[Stored items]
/-- R33, R34, R31: which commands write which buffer, through the read of one byte. Appending keeps every byte that stands
and stores only at the end; nothing else stores but by replacing a whole buffer. -/
def Obligations.BuffersKeepTheirBytes : Prop :=
  ∀ (i : Instr) (s t : State), exec i s = .next t →
    (i ≠ .rxrecv → i ≠ .reset → ∀ a, memRead (buffer .rx t) a = memRead (buffer .rx s) a) ∧
    (i ≠ .rxdecode → i ≠ .rxrecv → i ≠ .reset → ∀ a, memRead (buffer .d t) a = memRead (buffer .d s) a) ∧
    (isAppend i = false → (∀ id, i ≠ .txbegin id) → i ≠ .txend → i ≠ .txsend → i ≠ .reset →
      ∀ a, memRead (buffer .tx t) a = memRead (buffer .tx s) a) ∧
    (isAppend i = true ∨ i = .txend → ∀ a, a < s.txbuf.length →
      memRead (buffer .tx t) a = memRead (buffer .tx s) a) ∧
    (t.rc ≠ 0 → i ≠ .rxrecv → ∀ sp a, memRead (buffer sp t) a = memRead (buffer sp s) a)

/-- R31: the elements that are no buffer, and which commands write them. R31 has RXVALID, DVALID, TXACC and TRACE; the clauses
on `sendAnswers`, `recvAnswers`, `waiting`, `inputs` and `params` are about the model's own fields (log entries 4, 5, 6, 1
and 2). -/
def Obligations.OtherElementsHaveTheirWriters : Prop :=
  ∀ (i : Instr) (s t : State), exec i s = .next t →
    (t.rxvalid ≠ s.rxvalid → i = .rxrecv ∨ i = .reset) ∧
    (t.dvalid ≠ s.dvalid → i = .rxdecode ∨ i = .rxrecv ∨ i = .reset) ∧
    (t.txacc ≠ s.txacc → isAppend i = true ∨ (∃ id, i = .txbegin id) ∨ i = .txend ∨ i = .txsend ∨ i = .reset) ∧
    (t.trace ≠ s.trace → i = .txsend ∨ i = .rxrecv) ∧
    (t.sendAnswers ≠ s.sendAnswers → i = .txsend) ∧
    (t.recvAnswers ≠ s.recvAnswers ∨ t.waiting ≠ s.waiting → i = .rxrecv) ∧
    t.inputs = s.inputs ∧ t.params = s.params

/-- R127: a command ends with `SequenceError` exactly for the causes listed there. -/
def Obligations.SequenceErrorHasTheListedCauses : Prop :=
  ∀ (i : Instr) (s : State), EndsWith i s .sequenceError ↔ SequenceCause i s

/-- R130 with the order of checks of R129: a command ends with `RangeError` exactly for the causes listed there, when no
`SequenceError` comes before it. -/
def Obligations.RangeErrorHasTheListedCauses : Prop :=
  ∀ (i : Instr) (s : State), EndsWith i s .rangeError ↔ RangeCause i s ∧ ¬ SequenceCause i s

/-- R132: with unbounded capacities no command ends with `Overflow`. -/
def Obligations.OverflowNeedsACapacity : Prop :=
  ∀ (i : Instr) (s : State), s.params.txcap = none → s.params.rxcap = none → s.params.dcap = none →
    ¬ EndsWith i s .overflow

/-- R43: an operand outside its domain leaves the word legal: it decodes to its command, which ends in every state with an
error that is not `IllegalCommand`. -/
def Obligations.OperandsOutsideTheirDomainRaise : Prop :=
  ∀ (i : Instr) (s t : State), i.inDomain = false → exec i s = .next t →
    decode (encode i) = .command i ∧ t.rc ≠ 0 ∧ t.rc ≠ 7 ∧ t = { s with rc := t.rc, dout := 0, err := t.err }

/-! ## Messages -/

/-- R98: the expansion of `REQ_RESCAN`, from any state of a block that accepts commands, leaves the message of R57 sealed. -/
def Obligations.RescanRequestIsBuilt : Prop :=
  ∀ (s : State) (id : Byte), s.waiting = false → id.toNat ≤ 127 → Fits s.params.txcap 10 →
    ∃ t, runCommands (reqRescan s.params id) s = .next t ∧ t.rc = 0 ∧ t.dout = 10 ∧ t.txst = .sealed ∧
      t.txbuf = messageStart s.params id ++ [byteOf7 s.params.catFile, 8, checksum [byteOf7 s.params.catFile, 8], 0xF7]

/-- R99: the expansion of `REQ_DOWNLOAD` leaves the message of R54 sealed; a path with a null or a non-ASCII byte stops it
with `FormatError`, the message left open. -/
def Obligations.DownloadRequestIsBuilt : Prop :=
  ∀ (s : State) (id : Byte), s.waiting = false → id.toNat ≤ 127 →
    (∀ path : Bytes, (∀ c ∈ path, 1 ≤ c.toNat ∧ c.toNat ≤ 127) → Fits s.params.txcap (10 + path.length) →
      ∃ t, runCommands (reqDownload s.params id path) s = .next t ∧ t.rc = 0 ∧ t.txst = .sealed ∧
        t.txbuf = messageStart s.params id ++ ([byteOf7 s.params.catFile, 2] ++ path) ++
          [checksum ([byteOf7 s.params.catFile, 2] ++ path), 0xF7] ∧
        t.trace = s.trace) ∧
    (∀ (path rest : Bytes) (c : Byte), (∀ c ∈ path, 1 ≤ c.toNat ∧ c.toNat ≤ 127) → c.toNat = 0 ∨ 127 < c.toNat →
      Fits s.params.txcap (10 + path.length) →
      ∃ t, runCommands (reqDownload s.params id (path ++ c :: rest)) s = .next t ∧ t.rc = 2 ∧ t.txst = .opened ∧
        t.txbuf = messageStart s.params id ++ ([byteOf7 s.params.catFile, 2] ++ path) ∧ t.trace = s.trace)

/-- R100: the expansion of `REQ_UPLOAD` leaves the message of R56 sealed: opcode 4, the path, its terminator 0, the create
flag, offset and length as packed integers, the chunk's nibbles. -/
def Obligations.UploadRequestIsBuilt : Prop :=
  ∀ (s : State) (id : Byte) (path chunk : Bytes) (offset : BitVec 32), s.waiting = false → id.toNat ≤ 127 →
    (∀ c ∈ path, 1 ≤ c.toNat ∧ c.toNat ≤ 127) → chunk.length < 2 ^ 32 →
    Fits s.params.txcap (22 + path.length + 2 * chunk.length) →
    ∃ t, runCommands (reqUpload s.params id path offset chunk) s = .next t ∧ t.rc = 0 ∧ t.txst = .sealed ∧
      (∃ body : Bytes,
        body = [byteOf7 s.params.catFile, 4] ++ path ++ [0, if offset = 0 then 1 else 0] ++ packInteger offset ++
          packInteger (BitVec.ofNat 32 chunk.length) ++ nibbleEncodeAll chunk ∧
        t.txbuf = messageStart s.params id ++ body ++ [checksum body, 0xF7]) ∧
      t.txbuf.length = 22 + path.length + 2 * chunk.length ∧ t.trace = s.trace

/-- R55, R83, R133 and S8 of 95_test_vectors.md: a Download response carrying a file passes the header check and decodes to
that file, whatever its checksum byte. -/
def Obligations.DownloadedFileRoundTrips : Prop :=
  ∀ (s : State) (id cs : Byte) (file : Bytes),
    s.rxvalid = true → s.rxbuf = downloadResponse s.params id file cs → id.toNat ≤ 127 →
    Fits s.params.dcap file.length →
    exec (.rxvalhdr id (byteOf7 s.params.catFile) 2) s = .next { s with rc := 0, dout := 1 } ∧
    exec .rxdecode s = .next (retLength file.length { s with dbuf := file, dvalid := true })

/-- R82 (corner case), R46: a message sealed by this block and looped back gives `0b11`. -/
def Obligations.LoopedBackMessageChecks : Prop :=
  ∀ u s : State, Inv u → u.txst = .sealed → s.rxvalid = true → s.rxbuf = u.txbuf →
    exec .rxchk s = .next { s with rc := 0, dout := 3 }

/-- R102: the chunks cover the data in order, `ceil(N/512)` of them, each 1 to 512 bytes at offset `512·c`, and the create
flag is 1 on exactly the first and 0 on every other (for offsets that a packed integer holds); empty data need no request and succeed. -/
def Obligations.ChunksCoverTheData : Prop :=
  ∀ data : Bytes,
    ((chunks data).map Prod.snd).flatten = data ∧ (chunks data).length = (data.length + 511) / 512 ∧
    (∀ k offset chunk, (chunks data)[k]? = some (offset, chunk) →
      offset = 512 * k ∧ chunk.length = min 512 (data.length - 512 * k) ∧ 1 ≤ chunk.length ∧
      (offset < 2 ^ 32 → createFlag (BitVec.ofNat 32 offset) = if k = 0 then 1 else 0)) ∧
    ∀ (id : Byte) (path : Bytes) (s : State), upload id path [] s = (.success, s)

/-- R101: a Download that the device answers, at once or after any number of silent turns of the wait, hands the caller the
file; what went over the channel is one Download request (R54) and that response (R55). The answers stand in the lists of log
entries 4 and 5. -/
def Obligations.DownloadReturnsTheFile : Prop :=
  ∀ (s : State) (id cs : Byte) (path file : Bytes) (silences : Nat) (sends : List SendAnswer) (rest : List RecvAnswer),
    s.waiting = false → id.toNat ≤ 127 → (∀ c ∈ path, 1 ≤ c.toNat ∧ c.toNat ≤ 127) → file.length < 2 ^ 32 →
    Fits s.params.txcap (10 + path.length) → Fits s.params.rxcap (11 + 2 * file.length) →
    Fits s.params.dcap file.length → s.sendAnswers = .ok :: sends →
    s.recvAnswers = List.replicate silences .silent ++ .message (downloadResponse s.params id file cs) :: rest →
    ∃ t, download id path s = (.bytes file, t) ∧ t.rc = 0 ∧ t.waiting = false ∧
      t.sendAnswers = sends ∧ t.recvAnswers = rest ∧
      t.trace = s.trace ++
        [.sent (messageStart s.params id ++ ([byteOf7 s.params.catFile, 2] ++ path) ++
          [checksum ([byteOf7 s.params.catFile, 2] ++ path), 0xF7]),
        .received (downloadResponse s.params id file cs)]
end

Work to be completed: Which lines above run from the one containing "cs : Byte) (file" down to the one containing "def Obligations.LoopedBackMessageChecks : Prop"? Repeat exactly those, both ends included, and nothing else.

Solved exercise:
  ∀ (s : State) (id cs : Byte) (file : Bytes),
    s.rxvalid = true → s.rxbuf = downloadResponse s.params id file cs → id.toNat ≤ 127 →
    Fits s.params.dcap file.length →
    exec (.rxvalhdr id (byteOf7 s.params.catFile) 2) s = .next { s with rc := 0, dout := 1 } ∧
    exec .rxdecode s = .next (retLength file.length { s with dbuf := file, dvalid := true })

/-- R82 (corner case), R46: a message sealed by this block and looped back gives `0b11`. -/
def Obligations.LoopedBackMessageChecks : Prop :=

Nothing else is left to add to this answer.